Also the oncoprotein P75gag-v-erbA repressed RXR-mediated
transactivation efficiently in JEG cells via the 2xIR0 element. The
mechanism is likely to be the same as that proposed for TR, since
P75gag-v-erbA heterodimerizes efficiently with RXR when
binding to this type of element (26). The reason for the much less
efficient repression in HeLa cells is unclear but may be due to
interaction with other cofactors that have distinct affinities for TR
and P75gag-v-erbA, respectively, in the two types of cells.

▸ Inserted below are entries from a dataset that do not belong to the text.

-- ==== Sys2Proof/Proofs/FireSafe.lean ====
section
/-! PROOFS. The outputs stay at their fire values while fire mode is in force (O56): each output block's
second in fire mode, the entry, and an adoption in fire mode. -/

namespace Sys2Proof.Machine

/-- The outputs at their fire values (R97, R122, R133, R141, R157, R158). -/
def State.atFireValues (s : State) : Prop :=
  s.ltc.groups = six ⟨1000, 1000⟩ ∧ s.ltc.prelight = .idle ∧ s.hru.curtains = eight .inhibited
    ∧ s.hru.request = 0 ∧ s.hru.short = false ∧ s.hsu.grant = 0 ∧ s.hsu.allowed = 0
    ∧ s.hsu.onList = [] ∧ s.hsu.stages.any Stage.on = false
    ∧ s.abu.speed = s.bayOrFallback.fireSpeed ∧ s.abu.damper = s.bayOrFallback.fireDamper
    ∧ s.abu.uncovered = 0

theorem State.fireSafe_iff (s : State) : s.fireSafe ↔ (s.fmc.inForce = true → s.atFireValues) := .rfl

/-! ### The stages in fire mode (R133, R134, R137, R141) -/

theorem Stage.countDown_on (t : Stage) : t.countDown.on = t.on := by
  unfold Stage.countDown
  split
  · rfl
  · split <;> rfl

theorem Stage.forcedOff_on (m : Nat) (t : Stage) : (t.forcedOff m).on = false := by
  unfold Stage.forcedOff
  split
  · rfl
  · exact Bool.eq_false_iff.2 ‹_›

theorem Hsu.allOff_noneOn (m : Nat) (h : Hsu) : (h.allOff m).stages.any Stage.on = false := by
  simp [Hsu.allOff, Stage.forcedOff_on]

/-- A bump changes the rotation order alone (R140). -/
theorem Hsu.bump_kept (h : Hsu) : h.bump = { h with rotation := h.bump.rotation } := by
  unfold Hsu.bump
  split <;> rfl

/-- A grant of 0 leaves an allowed count of 0 where it is, and switches nothing. -/
theorem Hsu.staged_zero {h : Hsu} (bay : BayBlock) (ha : h.allowed = 0) (hl : h.onList = []) :
    h.staged bay 0 = { h with grant := 0, allowed := 0, stages := h.stages.map Stage.countDown } := by
  have hnext : allowedNext bay h.allowed 0 = 0 := by simp [allowedNext, ha]
  simp [Hsu.staged, hnext, hl, Hsu.offMany, Hsu.onMany]

/-- An adoption keeps the grant, the allowed count and the on-list, and switches no stage on (R144). -/
theorem Hsu.adopt_kept (h : Hsu) (bay : BayBlock) :
    (h.adopt bay).grant = h.grant ∧ (h.adopt bay).allowed = h.allowed ∧ (h.adopt bay).onList = h.onList
      ∧ (h.stages.any Stage.on = false → (h.adopt bay).stages.any Stage.on = false) := by
  unfold Hsu.adopt
  split
  · exact ⟨rfl, rfl, rfl, id⟩
  · exact ⟨rfl, rfl, rfl, fun _ => by simp⟩

/-! ### Each move in fire mode -/

section Moves

variable {s : State}

theorem State.enterFire_atFireValues (q : Cause) (o : Option Nat) : (s.enterFire q o).atFireValues :=
  ⟨rfl, rfl, rfl, rfl, rfl, rfl, rfl, rfl, Hsu.allOff_noneOn _ _, rfl, rfl, rfl⟩

/-- The LTC's second at full light in fire mode (R97). -/
theorem State.ltcSample_fire (hfire : s.fmc.inForce = true) (hg : s.ltc.groups = six ⟨1000, 1000⟩)
    (hp : s.ltc.prelight = .idle) :
    s.ltcSample.ltc.groups = six ⟨1000, 1000⟩ ∧ s.ltcSample.ltc.prelight = .idle := by
  unfold State.ltcSample
  split
  · exact ⟨hg, hp⟩
  · refine ⟨?_, by simp [hp, Prelight.countDown]⟩
    apply Six.ext_get
    intro g
    have hlevel : s.ltc.groups.get g = ⟨1000, 1000⟩ := by
      rw [hg]
      match g with
      | 0 | 1 | 2 | 3 | 4 | 5 => rfl
    have hsix : (six (⟨1000, 1000⟩ : Group)).get g = ⟨1000, 1000⟩ := by
      match g with
      | 0 | 1 | 2 | 3 | 4 | 5 => rfl
    simp [hlevel, hsix, State.lightTarget, hfire, rampToward]

/-- The HRU's second in fire mode (R111, R122). -/
theorem State.hruSample_fire (hfire : s.fmc.inForce = true) (hc : s.hru.curtains = eight .inhibited)
    (hr : s.hru.request = 0) (hs : s.hru.short = false) :
    s.hruSample.hru.curtains = eight .inhibited ∧ s.hruSample.hru.request = 0
      ∧ s.hruSample.hru.short = false := by
  unfold State.hruSample
  split
  · exact ⟨hc, hr, hs⟩
  · rename_i c _
    dsimp only
    rw [State.heatRequest_fire c _ hfire]
    refine ⟨?_, rfl, rfl⟩
    simp [State.nextCurtains, hfire, Curtain.next, Eight.ofFn, eight]

/-- The ABU's second at the fire values (R158). -/
theorem State.abuSample_fire (hfire : s.fmc.inForce = true)
    (hv : s.abu.speed = s.bayOrFallback.fireSpeed ∧ s.abu.damper = s.bayOrFallback.fireDamper
      ∧ s.abu.uncovered = 0) :
    s.abuSample.abu.speed = s.bayOrFallback.fireSpeed
      ∧ s.abuSample.abu.damper = s.bayOrFallback.fireDamper ∧ s.abuSample.abu.uncovered = 0 := by
  unfold State.abuSample
  split
  · exact hv
  · rename_i c hc
    simp [Abu.next, hfire, State.bayOrFallback, hc]

theorem Move.fireSafe {t : State} (m : Move s t) (h : s.fireSafe) : t.fireSafe := by
  rw [State.fireSafe_iff] at h ⊢
  intro hfire
  cases m with
  | lights =>
    rw [State.ltcSample_frame] at hfire ⊢
    have hin : s.fmc.inForce = true := hfire
    obtain ⟨hg, hp, hrest⟩ := h hfire
    obtain ⟨hg', hp'⟩ := State.ltcSample_fire hin hg hp
    exact ⟨hg', hp', hrest⟩
  | heat =>
    rw [State.hruSample_frame] at hfire ⊢
    have hin : s.fmc.inForce = true := hfire
    obtain ⟨hg, hp, hc, hr, hs, hrest⟩ := h hfire
    obtain ⟨hc', hr', hs'⟩ := State.hruSample_fire hin hc hr hs
    exact ⟨hg, hp, hc', hr', hs', hrest⟩
  | stages =>
    rw [State.hsuSample_frame] at hfire ⊢
    have hin : s.fmc.inForce = true := hfire
    obtain ⟨hg, hp, hc, hr, hs, hgrant, ha, hl, hon, hrest⟩ := h hfire
    have hstages : s.hsuSample.hsu.grant = 0 ∧ s.hsuSample.hsu.allowed = 0
        ∧ s.hsuSample.hsu.onList = [] ∧ s.hsuSample.hsu.stages.any Stage.on = false := by
      unfold State.hsuSample
      split
      · exact ⟨hgrant, ha, hl, hon⟩
      · rename_i c _
        dsimp only
        rw [State.grantOf_fire c hin, Hsu.staged_zero c.bay ha hl]
        refine ⟨rfl, rfl, hl, ?_⟩
        simpa [Function.comp_def, Stage.countDown_on] using hon
    obtain ⟨hgrant', ha', hl', hon'⟩ := hstages
    exact ⟨hg, hp, hc, hr, hs, hgrant', ha', hl', hon', hrest⟩
  | air =>
    rw [State.abuSample_frame] at hfire ⊢
    have hin : s.fmc.inForce = true := hfire
    obtain ⟨hg, hp, hc, hr, hs, hgrant, ha, hl, hon, hair⟩ := h hfire
    exact ⟨hg, hp, hc, hr, hs, hgrant, ha, hl, hon, State.abuSample_fire hin hair⟩
  | bump =>
    obtain ⟨hg, hp, hc, hr, hs, hgrant, ha, hl, hon, hair⟩ := h hfire
    unfold State.atFireValues
    rw [Hsu.bump_kept]
    exact ⟨hg, hp, hc, hr, hs, hgrant, ha, hl, hon, hair⟩
  | prelight c hno => exact absurd hfire (by simp [hno])
  | enterFire q o => exact State.enterFire_atFireValues q o
  | nameFire q o hin => exact h hin
  | fireAir hin =>
    obtain ⟨hg, hp, hc, hr, hs, hgrant, ha, hl, hon, -⟩ := h hin
    exact ⟨hg, hp, hc, hr, hs, hgrant, ha, hl, hon, rfl, rfl, rfl⟩
  | timer f hm hc ho ht =>
    exact h (by simpa [Fmc.inForce, hm] using hfire)
  | exitFire => cases hfire
  | restart => cases hfire
  | adopt c code hl hrange =>
    rw [State.adopted_frame] at hfire ⊢
    obtain ⟨hg, hp, hc, hr, hs, hgrant, ha, hl', hon, hair⟩ := h hfire
    have hin : s.fmc.inForce = true := hfire
    obtain ⟨hgrant', ha', hl'', hon'⟩ := s.hsu.adopt_kept c.bay
    simp only [Ltc.adopt, Abu.adopt, hin, if_true, State.atFireValues, State.bayOrFallback]
    exact ⟨hg, hp, hc, hr, hs, hgrant'.trans hgrant, ha'.trans ha, hl''.trans hl', hon' hon, trivial, trivial,
      hair.2.2⟩
  | field | scu | ssl | line | store | table | raise | note => exact h hfire

end Moves

/-- Settles O56, move by move of the station (`Move.fireSafe`). -/
theorem everyStepKeepsTheFireValues : Obligations.EveryStepKeepsTheFireValues := by
  refine step_keeps (P := State.fireSafe) ?queue ?reset ?release ?move
  case queue => exact fun s q h => h
  case reset => exact fun s k h hfire => by cases hfire
  case release => exact fun s b hheld h => h
  case move => exact fun s t hheld h m => m.fireSafe h

end Sys2Proof.Machine
end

Alternatively, the cells contain different coactivators for RXR that
exhibit distinct activating functions.
The JEG cells are known to contain detectable amounts of RXR
but
presumably also other endogenous factors. Recently, Teboul and
collaborators (28) showed that RXR can form heterodimers with the
orphan receptor OR1, and that RXR in such a heterodimer can be
activated by ligand through elements of the DR4 type. We have tested
whether TR or P75gag-v-erbA can repress activation of such
heterodimers: our results obtained by transfection of an OR1-expressing
plasmid showed that OR1 did not contribute to SR11237-dependent
transactivation of RXR from the 2xIR0 element, and that OR1 did not
affect the ability of P75gag-v-erbA to repress RXR (G.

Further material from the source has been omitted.